Here is what the error looks like in qsiprep 0.22.0:
EddyInputError: Mismatch between no of slices in multi-band structure and in image file.
Terminating program
Stderr:
Traceback:
Traceback (most recent call last):
File "/opt/conda/envs/qsiprep/lib/python3.10/site-packages/nipype/interfaces/base/core.py", line 453, in aggregate_outputs
setattr(outputs, key, val)
File "/opt/conda/envs/qsiprep/lib/python3.10/site-packages/nipype/interfaces/base/traits_extension.py", line 330, in validate
value = super(File, self).validate(objekt, name, value, return_pathlike=True)
File "/opt/conda/envs/qsiprep/lib/python3.10/site-packages/nipype/interfaces/base/traits_extension.py", line 135, in validate
self.error(objekt, name, str(value))
File "/opt/conda/envs/qsiprep/lib/python3.10/site-packages/traits/base_trait_handler.py", line 74, in error
raise TraitError(
traits.trait_errors.TraitError: The 'out_corrected' trait of an ExtendedEddyOutputSpec instance must be a pathlike object or string representing an existing file, but a value of '/scratch/qsiprep_0_22_wf/sub_NDARAA932XZU_wf/dwi_preproc_dir_AP_wf/hmc_sdc_wf/eddy/eddy_corrected.nii.gz' <class 'str'> was specified.

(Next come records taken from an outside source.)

-- ==== Sys2Proof/Machine/Flags.lean ====
section
/-!
DEFINITION. Floating-point formats, exact values, the one rounding, and the sticky flags
(05_formats.md R90 to R103, R107).
-/

namespace Sys2Proof.Machine

open Sys2Proof

/-! ## Flags -/

/-- The sticky flags of an operation (Table 3.4). -/
structure Flags where
  io : Bool := false
  dz : Bool := false
  of_ : Bool := false
  uf : Bool := false
  nx : Bool := false
deriving DecidableEq, Repr

/-- Flags as the bits of %fflags (Table 3.4). -/
def Flags.bits (f : Flags) : BitVec 5 :=
  BitVec.ofBool f.io ++ BitVec.ofBool f.dz ++ BitVec.ofBool f.of_ ++ BitVec.ofBool f.uf ++ BitVec.ofBool f.nx

/-- The flags of either of two operations. -/
def Flags.or (a b : Flags) : Flags :=
  { io := a.io || b.io, dz := a.dz || b.dz, of_ := a.of_ || b.of_, uf := a.uf || b.uf, nx := a.nx || b.nx }

/-- Accumulate flags in %fflags (R107). -/
def Group.orFlags (g : Group) (f : Flags) : Group := { g with fflags := g.fflags ||| f.bits }

/-- FTZ of %gstat (Table 3.3). -/
def Group.ftz (g : Group) : Bool := g.gstat.getLsbD 0
/-- UNIFEN of %gstat. -/
def Group.unifen (g : Group) : Bool := g.gstat.getLsbD 1

/-! ## Formats (Table 5.1) -/

/-- A floating-point format: exponent bits, fraction bits and the largest finite magnitude. -/
structure Fmt where
  ebits : Nat
  fbits : Nat
  maxBits : Nat
  /-- infinities are encoded (every format but e4m3) -/
  hasInf : Bool := true
deriving DecidableEq, Repr

/-- f64. -/
def fmt64 : Fmt := { ebits := 11, fbits := 52, maxBits := 0x7FEFFFFFFFFFFFFF }
/-- f32. -/
def fmt32 : Fmt := { ebits := 8, fbits := 23, maxBits := 0x7F7FFFFF }
/-- f16. -/
def fmt16 : Fmt := { ebits := 5, fbits := 10, maxBits := 0x7BFF }
/-- bf16. -/
def fmtB16 : Fmt := { ebits := 8, fbits := 7, maxBits := 0x7F7F }
/-- e4m3. -/
def fmtE4 : Fmt := { ebits := 4, fbits := 3, maxBits := 0x7E, hasInf := false }
/-- e5m2. -/
def fmtE5 : Fmt := { ebits := 5, fbits := 2, maxBits := 0x7B }

/-- The format of a floating type; l6 and the integers have none. -/
def fmtOf : NumType → Option Fmt
  | .f64 => some fmt64 | .f32 => some fmt32 | .f16 => some fmt16 | .bf16 => some fmtB16
  | .e4m3 => some fmtE4 | .e5m2 => some fmtE5 | _ => none

/-- Bits of a value. -/
def Fmt.width (f : Fmt) : Nat := 1 + f.ebits + f.fbits
/-- The exponent bias. -/
def Fmt.bias (f : Fmt) : Nat := 2 ^ (f.ebits - 1) - 1
/-- The exponent of the smallest normal number. -/
def Fmt.emin (f : Fmt) : Int := 1 - (f.bias : Int)
/-- The exponent of the largest finite number. -/
def Fmt.emax (f : Fmt) : Int := (bits f.maxBits (f.ebits + f.fbits - 1) f.fbits : Int) - (f.bias : Int)
/-- The sign bit's weight. -/
def Fmt.sign (f : Fmt) : Nat := 2 ^ (f.ebits + f.fbits)
/-- The bits of positive infinity. -/
def Fmt.inf (f : Fmt) : Nat := (2 ^ f.ebits - 1) * 2 ^ f.fbits
/-- The default NaN (R93). -/
def Fmt.nan (f : Fmt) : Nat := if f.hasInf then f.inf + 2 ^ (f.fbits - 1) else 0x7F

/-- An exact value: NaN, an infinity, or (-1)^neg * m * 2^e, with signed zeros. -/
inductive FV
  | nan (signalling : Bool)
  | inf (neg : Bool)
  | fin (neg : Bool) (m : Nat) (e : Int)
deriving DecidableEq, Repr

/-- The value of the bits of a format (R90, R93); e4m3 and e5m2 have quiet NaNs only. -/
def Fmt.decode (f : Fmt) (x : Nat) : FV :=
  let neg := bitB x (f.ebits + f.fbits)
  let mag := x % f.sign
  let ex := mag / 2 ^ f.fbits
  let fr := mag % 2 ^ f.fbits
  if f.hasInf && ex == 2 ^ f.ebits - 1 then
    if fr == 0 then .inf neg else .nan (decide (7 ≤ f.fbits) && !bitB fr (f.fbits - 1))
  else if !f.hasInf && mag == 0x7F then .nan false
  else if ex == 0 then .fin neg fr (f.emin - (f.fbits : Int))
  else .fin neg (fr + 2 ^ f.fbits) ((ex : Int) - (f.bias : Int) - (f.fbits : Int))

/-- Do the bits hold a subnormal? -/
def Fmt.subnormal (f : Fmt) (x : Nat) : Bool := (x % f.sign) / 2 ^ f.fbits == 0 && x % 2 ^ f.fbits != 0

/-- A value by its sign. -/
def FV.neg? : FV → Bool
  | .nan _ => false
  | .inf n => n
  | .fin n _ _ => n

/-- Is the value a NaN? -/
def FV.isNaN : FV → Bool
  | .nan _ => true
  | _ => false
/-- Is the value infinite? -/
def FV.isInf : FV → Bool
  | .inf _ => true
  | _ => false
/-- Is the value a zero? -/
def FV.isZero : FV → Bool
  | .fin _ 0 _ => true
  | _ => false
/-- The value with the other sign. -/
def FV.negate : FV → FV
  | .nan s => .nan s
  | .inf n => .inf !n
  | .fin n m e => .fin (!n) m e

/-- Reading a signalling NaN sets IO (R93). -/
def sigFlags (vs : List FV) : Flags := { io := vs.any fun v => v == .nan true }

/-- An operand as a value, a subnormal flushed where FTZ says so (R94). -/
def Fmt.read (f : Fmt) (ftz : Bool) (x : Nat) : FV :=
  match f.decode x with
  | .fin n m e => if ftz && f.subnormal x then .fin n 0 0 else .fin n m e
  | v => v

/-! ## Rounding (R95) -/

/-- num / den * 2^(e - q) as a fraction. -/
def scaled (num den : Nat) (e q : Int) : Nat × Nat :=
  if q ≤ e then (num * 2 ^ (e - q).toNat, den) else (num, den * 2 ^ (q - e).toNat)

/-- floor(log2 (num / den * 2^e)) of a positive value. -/
def floorLog2 (num den : Nat) (e : Int) : Int :=
  let k : Int := (Nat.log2 num : Int) - (Nat.log2 den : Int)
  let f := scaled num den 0 k
  (if f.2 ≤ f.1 then k else k - 1) + e

/-- The integer that a fraction rounds to under a mode. -/
def roundFrac (rnd : Rnd) (neg : Bool) (a b : Nat) : Nat :=
  let n := a / b
  let r := a % b
  let up := match rnd with
    | .rne => decide (b < 2 * r) || (2 * r == b && n % 2 == 1)
    | .rz => false
    | .rm => neg && r != 0
    | .rp => !neg && r != 0
  if up then n + 1 else n

/-- Does the mode round a value of the sign away from zero when it overflows (Table 5.2)? -/
def overflowAway (rnd : Rnd) (neg : Bool) : Bool :=
  match rnd with
  | .rne => true | .rz => false | .rm => neg | .rp => !neg

/-- The result of an overflow (Table 5.2). -/
def Fmt.overflow (f : Fmt) (rnd : Rnd) (sat neg : Bool) : Nat :=
  let s := if neg then f.sign else 0
  if sat || !overflowAway rnd neg then s + f.maxBits else if f.hasInf then s + f.inf else f.nan

/-- Round a positive magnitude num / den * 2^e with a sign (R95): the bits and the flags. Tininess is detected after
rounding. -/
def Fmt.round (f : Fmt) (rnd : Rnd) (sat neg : Bool) (num den : Nat) (e : Int) : Nat × Flags :=
  let k := floorLog2 num den e
  let q := max k f.emin - (f.fbits : Int)
  let fr := scaled num den e q
  let n := roundFrac rnd neg fr.1 fr.2
  let inexact := fr.1 % fr.2 != 0
  let mag := n + ((q + (f.fbits : Int) + (f.bias : Int)) - 1).toNat * 2 ^ f.fbits
  let u := scaled num den e (k - (f.fbits : Int))
  let nu := roundFrac rnd neg u.1 u.2
  let tiny := decide (k < f.emin) && (nu != 2 ^ (f.fbits + 1) || decide (k + 1 < f.emin))
  if f.maxBits < mag then (f.overflow rnd sat neg, { of_ := true, nx := true })
  else ((if neg then f.sign else 0) + mag, { nx := inexact, uf := inexact && tiny })

/-- Encode an exact or rounded value (R93, R95): an infinity stays one, where the format has it. -/
def Fmt.roundFV (f : Fmt) (rnd : Rnd) (sat : Bool) (v : FV) : Nat × Flags :=
  match v with
  | .nan _ => (f.nan, {})
  | .inf n => (if f.hasInf then (if n then f.sign else 0) + f.inf else f.nan, {})
  | .fin n m e => if m == 0 then (if n then f.sign else 0, {}) else f.round rnd sat n m 1 e

/-- A result before it is written: a subnormal is flushed where FTZ says so, with UF and NX (R94). -/
def Fmt.flush (f : Fmt) (ftz : Bool) (r : Nat × Flags) : Nat × Flags :=
  if ftz && f.subnormal r.1 then (r.1 / f.sign % 2 * f.sign, r.2.or { uf := true, nx := true }) else r

/-! ## Exact arithmetic -/

/-- The exact product; an invalid one is a NaN with IO. -/
def FV.mul (a b : FV) : FV × Flags :=
  match a, b with
  | .inf s, y =>
    match y with
    | .nan _ => (.nan false, {})
    | .inf t => (.inf (s != t), {})
    | .fin t m _ => if m == 0 then (.nan false, { io := true }) else (.inf (s != t), {})
  | .nan _, _ => (.nan false, {})
  | .fin s m e, y =>
    match y with
    | .nan _ => (.nan false, {})
    | .inf t => if m == 0 then (.nan false, { io := true }) else (.inf (s != t), {})
    | .fin t n d => (.fin (s != t) (m * n) (e + d), {})

/-- A finite value as a multiple of 2^q, for q at most its exponent. -/
def FV.at (q : Int) : FV → Int
  | .fin s m e =>
    let x : Int := ((m * 2 ^ (e - q).toNat : Nat) : Int)
    if s then -x else x
  | _ => 0

/-- The exponent of a finite value. -/
def FV.exp : FV → Int
  | .fin _ _ e => e
  | _ => 0

/-- The exact sum (R95, R104): infinities of both signs are invalid; an exact zero of addends that are not all of one
sign is +0, and -0 under RM. A NaN addend hides infinities of both signs, whose event then sets no IO: R119 does not say for
fdp2 (DESIGN CHOICE, log 82). -/
def FV.sum (rnd : Rnd) (vs : List FV) : FV × Flags :=
  if vs.any FV.isNaN then (.nan false, {})
  else
    let pos := vs.any fun v => v == .inf false
    let ng := vs.any fun v => v == .inf true
    if pos && ng then (.nan false, { io := true })
    else if pos then (.inf false, {})
    else if ng then (.inf true, {})
    else
      match vs with
      | [] => (.fin false 0 0, {})
      | v0 :: _ =>
        let q := vs.foldl (fun m v => min m v.exp) v0.exp
        let t : Int := vs.foldl (fun a v => a + v.at q) 0
        if t == 0 then
          (.fin (if vs.all FV.neg? then true else if vs.any FV.neg? then rnd == .rm else false) 0 0, {})
        else (.fin (decide (t < 0)) t.natAbs q, {})

/-- Compare two values that are not NaNs: -1, 0 or 1; zeros are equal. -/
def FV.cmp (a b : FV) : Int :=
  let side := fun (v : FV) => match v with
    | .inf n => if n then (-1 : Int) else 1
    | _ => 0
  if side a != side b then (if side a < side b then -1 else 1)
  else if side a != 0 then 0
  else
    let q := min a.exp b.exp
    let x := a.at q
    let y := b.at q
    if x < y then -1 else if x == y then 0 else 1

/-- minimumNumber and maximumNumber of IEEE 754-2019: -0 below +0, one NaN operand gives the other (R113). -/
def FV.pick (wantMax : Bool) (a b : FV) : FV :=
  if a.isNaN && b.isNaN then .nan false
  else if a.isNaN then b
  else if b.isNaN then a
  else
    let c := a.cmp b
    let aLess := decide (c < 0) || (c == 0 && a.neg? && !b.neg?)
    if aLess == wantMax then (if c == 0 && a.neg? == b.neg? then a else b) else a

/-! ## L6 (R100 to R103) -/

/-- Table 5.4. -/
def l6Table (f : Nat) : Nat := ([0x8000, 0x9838, 0xB505, 0xD746] : List Nat).getD f 0

/-- The value T[f] * 2^(i - 15) for a sum of code offsets e. -/
def l6At (neg : Bool) (e : Int) : FV := .fin neg (l6Table (e % 4).toNat) (e / 4 - 15)

/-- The decoded value of an L6 byte (R100, R101); NaR is a NaN. -/
def l6Decode (x : Nat) : FV :=
  let m := x % 32
  if m == 0 then (if bitB x 5 then .nan false else .fin false 0 0) else l6At (bitB x 5) ((m : Int) - 16)

/-- Is the byte NaR? -/
def l6NaR (x : Nat) : Bool := x % 64 == 0x20

/-- The product of two L6 bytes, from the codes (R102), each scaled by a power of two. -/
def l6Product (a b : Nat) (scale : Int) : FV × Flags :=
  if l6NaR a || l6NaR b then (.nan false, { io := true })
  else if a % 32 == 0 || b % 32 == 0 then (.fin false 0 0, {})
  else
    match l6At (bitB a 5 != bitB b 5) ((a % 32 : Nat) - 16 + ((b % 32 : Nat) - 16) : Int) with
    | .fin n m e => (.fin n m (e + scale), {})
    | v => (v, {})

/-- Constants of Table 5.5 as f32 values. -/
def l6Const (n : Nat) : FV := fmt32.decode (([0x3F8C1BF8, 0x3FA69E72, 0x3FC624F8, 0x3FEBA27E] : List Nat).getD n 0)

/-- Conversion of a finite magnitude m * 2^e to a code, sign apart (R103). -/
def l6Encode (neg : Bool) (m : Nat) (e : Int) : Nat × Flags :=
  let a : FV := .fin false m e
  if m == 0 then (0, {})
  else if a.cmp (fmt32.decode 0x3D1837F0) ≤ 0 then (0, { uf := true, nx := true })
  else
    let i := floorLog2 m 1 e
    let s : FV := .fin false m (e - i)
    let fi : Nat × Int :=
      if s.cmp (l6Const 0) ≤ 0 then (0, i)
      else if s.cmp (l6Const 1) < 0 then (1, i)
      else if s.cmp (l6Const 2) ≤ 0 then (2, i)
      else if s.cmp (l6Const 3) < 0 then (3, i)
      else (0, i + 1)
    let c := 4 * (fi.2 + 4) + (fi.1 : Int)
    let c1 := if c < 1 then 1 else c
    let sg := if neg then 0x20 else 0
    if 32 ≤ c1 then (sg + 31, { of_ := true, nx := true })
    else (sg + c1.toNat, { nx := a.cmp (l6Decode c1.toNat) != 0 })

/-- Conversion of a value to L6 (R103). -/
def l6Of (v : FV) : Nat × Flags :=
  match v with
  | .nan s => (0x20, { io := s })
  | .inf _ => (0x20, {})
  | .fin n m e => l6Encode n m e

end Sys2Proof.Machine
end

During handling of the above exception, another exception occurred:
Traceback (most recent call last):
File "/opt/conda/envs/qsiprep/lib/python3.10/site-packages/nipype/interfaces/base/core.py", line 400, in run
outputs = self.aggregate_outputs(runtime)
File "/opt/conda/envs/qsiprep/lib/python3.10/site-packages/nipype/interfaces/base/core.py", line 460, in aggregate_outputs
raise FileNotFoundError(msg)
FileNotFoundError: No such file or directory '/scratch/qsiprep_0_22_wf/sub_NDARAA932XZU_wf/dwi_preproc_dir_AP_wf/hmc_sdc_wf/eddy/eddy_corrected.nii.gz' for output 'out_corrected' of a ExtendedEddy interface
240801-21:39:50,724 cli WARNING:
Errors occurred while generating reports for participants: NDARAA932XZU (1).
1
I re-ran this participant using qsiprep 0.19.1 and it completed successfully. I don't why I am getting a mismatch error in the later versions.
Hi @jhauneuro are you sure your data is bids valid and does it contain SliceTiming? We added the slice-to-volume correction in these recent versions, which will look at your slice timings from the json sidecars. These will have to match the number of slices or there will be an issue with slice to volume.
@mattcieslak yes, the json files were generated from the dicoms using dcm2niix. They show 82 slice times and the image dimensions are 128x128x82.
The data are also not multi-band so the error message doesn't make much sense to me.
I realized I had run 0.19.1 without intra-volume correction (eddy --mporder option). I reran 0.22.0 without intra-volume correction and this time it completed without error. The issue is likely related to the different image orientation of this dataset – It was acquired on a GE scanner with a sagittal slice acquisition and oriented PSR+.
For some reason qsiprep sometimes has difficulties with non-LAS+ oriented data (e.g., see issue #800 that I reported for this dataset, and also issue #793.
It would be nice to run intra-volume correction on this data since there is a lot of motion in this data.